## TASK PROMPT
Copy each line of the entries below that contains the string "cells".

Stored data
= = = =

-- ==== Sys2Proof/Decode.lean ====
section
/-! DEFINITION. The decoder (R129 to R147): total on any bytes, refusing by name what is not an instruction, and the
encoder. A word is a number; a field is a quotient and a remainder of it. -/
namespace Sys2Proof

/-- Why a word is not an instruction: the cause and the sub-cause of R144. -/
structure Reject where
  cause : Nat
  sub : Nat
  deriving DecidableEq, Repr

/-- Bits [lo + k - 1 : lo] of a word. -/
def fieldNat (w lo k : Nat) : Nat := w / 2 ^ lo % 2 ^ k
/-- The same bits as an operand. -/
def field (w lo k : Nat) : BitVec k := BitVec.ofNat k (fieldNat w lo k)
/-- The major opcode, bits [6:1] (R132). -/
def major (w : Nat) : Nat := fieldNat w 1 6

/-- An instruction read from a word, with the places of the word that its form does not use: those that must be zero
(R133), and whether NW is reserved and set (R136). -/
structure Candidate where
  zero : List (Nat × Nat)
  nwReserved : Bool
  instr : Instr

/-- The conditions on the unused places of a word: sub-cause 7 for a nonzero one, 5 for NW (R144). -/
def Candidate.wordChecks (c : Candidate) (w : Nat) : List Check :=
  (7, c.zero.all fun p => fieldNat w p.1 p.2 == 0) :: (if c.nwReserved then [(5, fieldNat w 13 1 == 0)] else [])
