-- ==== Sys2Proof/Machine/Fetch.lean ====
section
/-! DEFINITION. Instruction fetch (R129, R130): halfwords, words, and guarded instructions, read through translation as
memory stands or as the core has kept it. A fetch raises no view time; one that a copy of the core's serves makes no touch, and
any other makes one (R78). -/
namespace Sys2Proof.Machine

/-- The need of a fetch (R345). -/
def needFetch : Need := { read := false, write := false, fetch := true }

/-- A halfword at a place: what memory holds now, as `fresh` reads it, or something older that the core has kept, by a free
choice (R130). -/
def State.fetchAt (s : State) (core place now : Nat) (fresh : Answer State) : Answer (State × Nat) :=
  let read := fresh.andThen fun r => .ok (r.keepCode core place now, now)
  match s.oldCode core place now with
  | [] => read
  | x :: xs =>
    match Config.staleChoice s.draws s.cycle, (x :: xs)[Config.staleChoice s.draws s.cycle - 1]? with
    | _ + 1, some old => .ok (s.drawn, old)
    | _, _ => read.andThen fun r => .ok (r.1.drawn, r.2)

/-- Whether a copy may serve a fetch of what stands at a place: one that the core has kept, or one in its data cache. -/
def State.fetchCopy (s : State) (core place now : Nat) (ws : List Nat) : Bool :=
  s.code.any (fun k => k.core == core && k.place == place && k.half == now) ||
  ws.all fun w => s.keeps core w || (tfind s.copies (4096 * w + core)).isSome

/-- Whether a fetch makes its touch: only a fetch that a copy may serve has the choice. -/
def State.fetchTouches (s : State) (core place now : Nat) (ws : List Nat) : Bool :=
  !(s.fetchCopy core place now ws && Config.freeBit s.draws)

/-- One halfword. A fetch that leaves the package takes what the peer answers; a device register page gives 0. A word that
another core owns is recalled first (R98). -/
def State.fetchHalf (s : State) (core : Nat) (sup : Bool) (va : Dword) : Answer (State × Nat) :=
  let w : Who := { core := core, sup := sup, view := 0 }
  (s.site w va 2 needFetch).andThen fun r =>
    let place := r.1.codePlace core r.2.1.pa
    let read := fun (t : Target) =>
      let now := bytesNat (r.1.bytesAt t 2)
      let touches := r.1.fetchTouches core place now (t.words 2)
      r.1.fetchAt core place now
        (if r.1.lostTarget t then .trap (trapAt 0xB 0 va)
        else if touches && r.1.poisonAt t 2 then .trap (trapAt 0xA 0 va)
        else .ok ((r.1.drawn.recall core (t.words 2)).touchTarget touches t 0))
    match r.2.2 with
    | .cells p pa a _ => read (.rep p pa a w.stack)
    | .nothing => .trap (trapAt 6 5 va)
    | .down x => .wait x
    | .peer dev port off =>
      (r.1.peerLoad .weak dev port off 2 0 va).andThen fun q => .ok (q.1, bytesNat q.2.2)
    | .vfPage _ _ => .ok (r.1, 0)
    | .control _ _ => .ok (r.1, 0)
    | t => read t

/-- What a fetch of a core at a place reaches, and the halfword there; nothing of a place that no fetch of the core can find as
it stands. -/
def State.placeNow (s : State) (core place : Nat) : Option (Nat × Target) :=
  let found := fun (t : Target) =>
    match t with
    | .peer _ _ _ => none
    | .down _ => none
    | .control _ _ => none
    | .vfPage _ _ => none
    | .cells _ _ _ _ => none
    | .nothing => none
    | t => if s.lostTarget t || s.poisonAt t 2 then none else some (bytesNat (s.bytesAt t 2), t)
  if isSupervisorCore core then found (s.reachPackage core place)
  else match s.partOfCore core with
    | none => none
    | some (_, p) =>
      if Config.hostBase ≤ place ∨ p.holds (place / Config.bandBytes) then
        let pa := if Config.hostBase ≤ place then place else p.fromPackage place
        let a := s.cellAddress p pa
        found (if (tfind s.latPages (a / 4096)).isSome then .rep p pa a (coreStack core) else s.reach p core pa)
      else none

/-- A core fetches ahead (R130): it keeps what stands at a place now, with one touch unless a copy serves it (R78). -/
def State.fetchAhead (s : State) (core place : Nat) : State :=
  match s.placeNow core place with
  | none => s
  | some (half, t) =>
    ((s.recall core (t.words 2)).keepCode core place half).drawn.touchTarget (s.fetchTouches core place half (t.words 2)) t 0

/-- An instruction of 16 or 32 bits: the state, the word, and its length in bytes. -/
def State.fetchWord (s : State) (core : Nat) (sup : Bool) (va : Dword) : Answer (State × Nat × Nat) :=
  (s.fetchHalf core sup va).andThen fun r =>
    if lengthOf r.2 = 2 then .ok (r.1, r.2, 2)
    else (r.1.fetchHalf core sup (va + 2)).andThen fun q => .ok (q.1, r.2 + 65536 * q.2, 4)

/-- Whether a 32-bit word is a guard (R139). -/
def isGuard (w : Nat) : Bool := w % 2 == 1 && major w == 0x14 && fieldNat w 28 4 == 6

/-- The word at an address, looking through a guard, and the address after it: what a resume record may name (R302).
None when it cannot be fetched. -/
def State.peekWord (s : State) (core : Nat) (sup : Bool) (va : Dword) : Option (Nat × Dword) :=
  match s.fetchWord core sup va with
  | .ok (_, w, n) =>
    if isGuard w then
      match s.fetchWord core sup (va + 4) with
      | .ok (_, x, m) => some (x, va + 4 + BitVec.ofNat 64 m)
      | _ => none
    else some (w, va + BitVec.ofNat 64 n)
  | _ => none

/-- Words that a resume record's STATE 1 may name (R302), and `lld`. -/
def isCvbWait (w : Nat) : Bool := w % 2 == 1 && major w == 0x13 && fieldNat w 28 4 == 1
def isBarCrew (w : Nat) : Bool := w % 2 == 1 && major w == 0x3D && fieldNat w 28 4 == 5
def isBarGang (w : Nat) : Bool := w % 2 == 1 && major w == 0x3D && fieldNat w 28 4 == 6
def isLld (w : Nat) : Bool := w % 2 == 1 && major w == 0x30 && fieldNat w 28 4 == 1

end Sys2Proof.Machine
end

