/-- The launches offered a band's resources, in order (R43, R315): the staged launches that stand there, the boot gang,
then the begun launches of the queues. -/
def State.offerOrder (s : State) (part : Nat) (p : Partition) (band : Nat) : List Nat :=
  let mine := s.launches.filter fun e => e.2.part == part
  let staged := (mine.filter fun e => !e.2.stages.isEmpty && e.2.band == some band).map Prod.fst
  let boot := (mine.filter fun e => e.2.queue.isNone).map Prod.fst
  let queues := [3, 2, 1, 0].flatMap fun pri => (p.queueOrder pri).flatMap fun q =>
    (mine.filter fun e => e.2.queue == some q && !staged.contains e.1).map Prod.fst
  staged ++ boot ++ queues

/-- The launch that gains a band's resources, and the state: its queue is the one of its priority served last (R315). -/
def State.offerBand (s : State) (part band : Nat) : Option (Nat × State) :=
  match s.part part with
  | none => none
  | some p => (s.offerOrder part p band).findSome? fun lk =>
      (s.launch lk).bind fun l => (s.dispatchTo lk l band).map fun s1 =>
        (lk, match l.queue with
          | some q => s1.onPart part fun p => { p with served := tput p.served (p.queue q).pri q }
          | none => s1)

/-- GANG_DISPATCH (R315): the launch is the one that gains the band's resources. -/
def execGangDispatch (launch band : Nat) (s : State) : Host.Outcome State Fault Refusal :=
  match s.launch launch with
  | none => .next s
  | some l => match s.offerBand l.part band with
    | some (k, s1) => .next (if k = launch then s1 else s)
    | none => .next s

/-! ## Stealing (R321) -/

/-- The crews and warps of a gang are taken out of the state: with a launch's last crew on a riser pair its entries there go
(R295), and a core that it leaves empty resets its engine state (R245). The launch's release covers what the warps have seen and
written (R316). -/
def State.removeGang (s : State) (gk : Nat) : State :=
  match s.gang gk with
  | none => s
  | some g =>
    let crews := g.crews
    let warps := crews.flatMap fun k => ((s.crew k).map Crew.warps).getD []
    let cores := (crews.filterMap fun k => (s.crew k).map Crew.core).eraseDups
    let seen := viewOf (warps.filterMap fun k => (s.warp k).map fun w => (k, w))
    let s1 := s.onLaunch g.launch fun l => { l with stamp := laterOf l.stamp seen }
    cores.foldl (fun s k => (s.purgeFifo k).leftCore k)
      { s1 with gangs := tdel s1.gangs gk, crews := s1.crews.filter fun e => !crews.contains e.1,
                warps := s1.warps.filter fun e => !warps.contains e.1 }

/-- GANG_STEAL (R321): a gang assigned to a band, none of whose crews has started, moves whole; none of an aborted launch (R335). -/
def State.steal (s : State) (gk band : Nat) : Option State :=
  match s.gang gk with
  | none => none
  | some g =>
    match s.launch g.launch with
    | none => none
    | some l =>
      match s.part l.part with
      | none => none
      | some p =>
        if g.state ≠ .assigned ∨ !l.stages.isEmpty ∨ l.aborted ∨ !s.bandOpen p band then none
        else
          let covers := g.crews.map fun k => ((s.crew k).map Crew.cover).getD 0
          let s0 := s.removeGang gk
          (s0.placeGang band g.launch 0 g.index l.header l.args l.stamp l.queue.isNone).bind fun s1 =>
            if s1.keepsReserved band then
              some { s1 with crews := s1.crews.map fun e =>
                if e.2.gang = s0.fresh then (e.1, { e.2 with cover := covers.getD e.2.cix 0 }) else e }
            else none

def execGangSteal (gang band : Nat) (s : State) : Host.Outcome State Fault Refusal := .next ((s.steal gang band).getD s)

/-! ## The end of crews, gangs and launches (R20, R253, R316) -/

/-- Whether a crew is done: its warps have finished, and its commands completed (R253). -/
def State.crewDone (s : State) (c : Crew) (ck : Nat) : Bool :=
  c.state == .resident && ((s.warpsOf c).all fun e => e.2.unfinished == 0) &&
    !(s.core c.core).tasks.any fun t => t.crew == ck

/-- What a crew of a staged launch leaves is offered to the launch's stages first (R43). Its queue does not count as served by that
(R315; log 117, DESIGN CHOICE). -/
def State.offerFreed (s : State) (lk band : Nat) : State :=
  match s.launch lk with
  | some l => if l.stages.isEmpty then s else (s.dispatchTo lk l band).getD s
  | none => s

/-- CREW_FINISH (R43, R253). -/
def execCrewFinish (crew : Nat) (s : State) : Host.Outcome State Fault Refusal :=
  match s.crew crew with
  | none => .next s
  | some c =>
    if !s.crewDone c crew then .next s
    else
      let s1 := { s with warps := s.warps.filter fun e => !c.warps.contains e.1 }
      let s2 := s1.setCrew crew { c with state := .finished, td := [] }
      .next ((((s2.leftCore c.core).settleGang c.gang).settleGangEnd c.gang).offerFreed c.launch (coreBand c.core))

/-- Whether a launch has finished (R20, R21, R335): no crew of it is left, and none can start. -/
def State.launchDone (s : State) (lk : Nat) (l : Launch) : Bool :=
  l.begun && !l.finished && !(s.gangs.any fun e => e.2.launch == lk && e.2.state != .finished) &&
    (l.refused || l.aborted || (decide (l.gangs ≤ l.next) && l.redo.isEmpty &&
      (l.stages.isEmpty || s.closed lk l (l.stages.length - 1))))

/-- STATUS of R316. -/
def Launch.status (l : Launch) : Nat := if l.refused then 4 else if l.aborted then 3 else if l.reissued then 2 else 1

/-- A launch is forgotten, with its gangs. -/
def State.forget (s : State) (lk : Nat) : State :=
  let s1 := ((s.gangs.filter fun g => g.2.launch == lk).map Prod.fst).foldl State.removeGang s
  { s1 with launches := tdel s1.launches lk }

/-- QHEAD advances past finished launches in queue order; what they leave is forgotten. -/
def State.retire (part q : Nat) : Nat → State → State
  | 0, s => s
  | n + 1, s =>
    match s.part part with
    | none => s
    | some p =>
      let x := p.queue q
      match (s.queueLaunches part q).find? fun e => e.2.idx == x.head && e.2.finished && !e.2.detached with
      | none => s
      | some e =>
        State.retire part q n ((s.forget e.1).onPart part fun p =>
          p.setQueue q { p.queue q with head := (p.queue q).head + 1 })

/-- The warps that a launch has run release what they wrote (R102, R316). -/
def State.launchReleased (s : State) (lk : Nat) : State :=
  let keys := (s.crews.filter fun e => e.2.launch == lk).flatMap fun e => e.2.warps
  s.sendHome (writtenByWarps keys)

/-- The write of STATUS into a launch's slot, as QBASE and LOGN give it now: they may have been written while EN was 0 and the
launch ran (log 106). -/
def State.writeStatus (s : State) (l : Launch) (p : Partition) (q : Nat) : Answer (State × Dword) :=
  s.deviceWrite p l.stamp ((p.queue q).slot l.idx + 52) (natBytes 4 l.status)

/-- The port that it waits for (R16, R376): the launch has not finished before it. -/
def State.statusWait (s : State) (l : Launch) : Option Wait :=
  match s.part l.part, l.queue with
  | some p, some q => match s.writeStatus l p q with | .wait x => some x | _ => none
  | _, _ => none

/-- LAUNCH_COMPLETION (R316): STATUS, the release, the signal, and retirement; one whose queue has been enabled again since has no
place in the ring to retire from. The boot gang's outcome goes to PBOOT (R390). -/
def State.completeLaunch (s : State) (lk : Nat) (l : Launch) : State :=
  let s0 := s.setLaunch lk { l with finished := true }
  let s1 := if l.dobs = 0 then s0 else s0.launchReleased lk
  match s.part l.part, l.queue with
  | some p, some q =>
    let w := match s1.writeStatus l p q with
      | .ok w => w
      | _ => (s1, l.stamp)
    let s2 := if l.refused ∨ l.dev = 0xFFFFFFFF then w.1 else w.1.signal l.part l.dev.toNat l.dinc l.dobs w.2
    if l.detached then s2.forget lk else State.retire l.part q (s.launches.length + 1) s2
  | some p, none =>
    (s1.forget lk).setPart l.part
      { p with pboot := (p.pboot &&& 0xFFFFFFFFFFFFFFC0) ||| BitVec.ofNat 64 (2 * l.status) }
  | none, _ => s1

= = = =

## TASK RESPONSE
    | .cells p pa a _ => read (.rep p pa a w.stack)
    | .cells _ _ _ _ => none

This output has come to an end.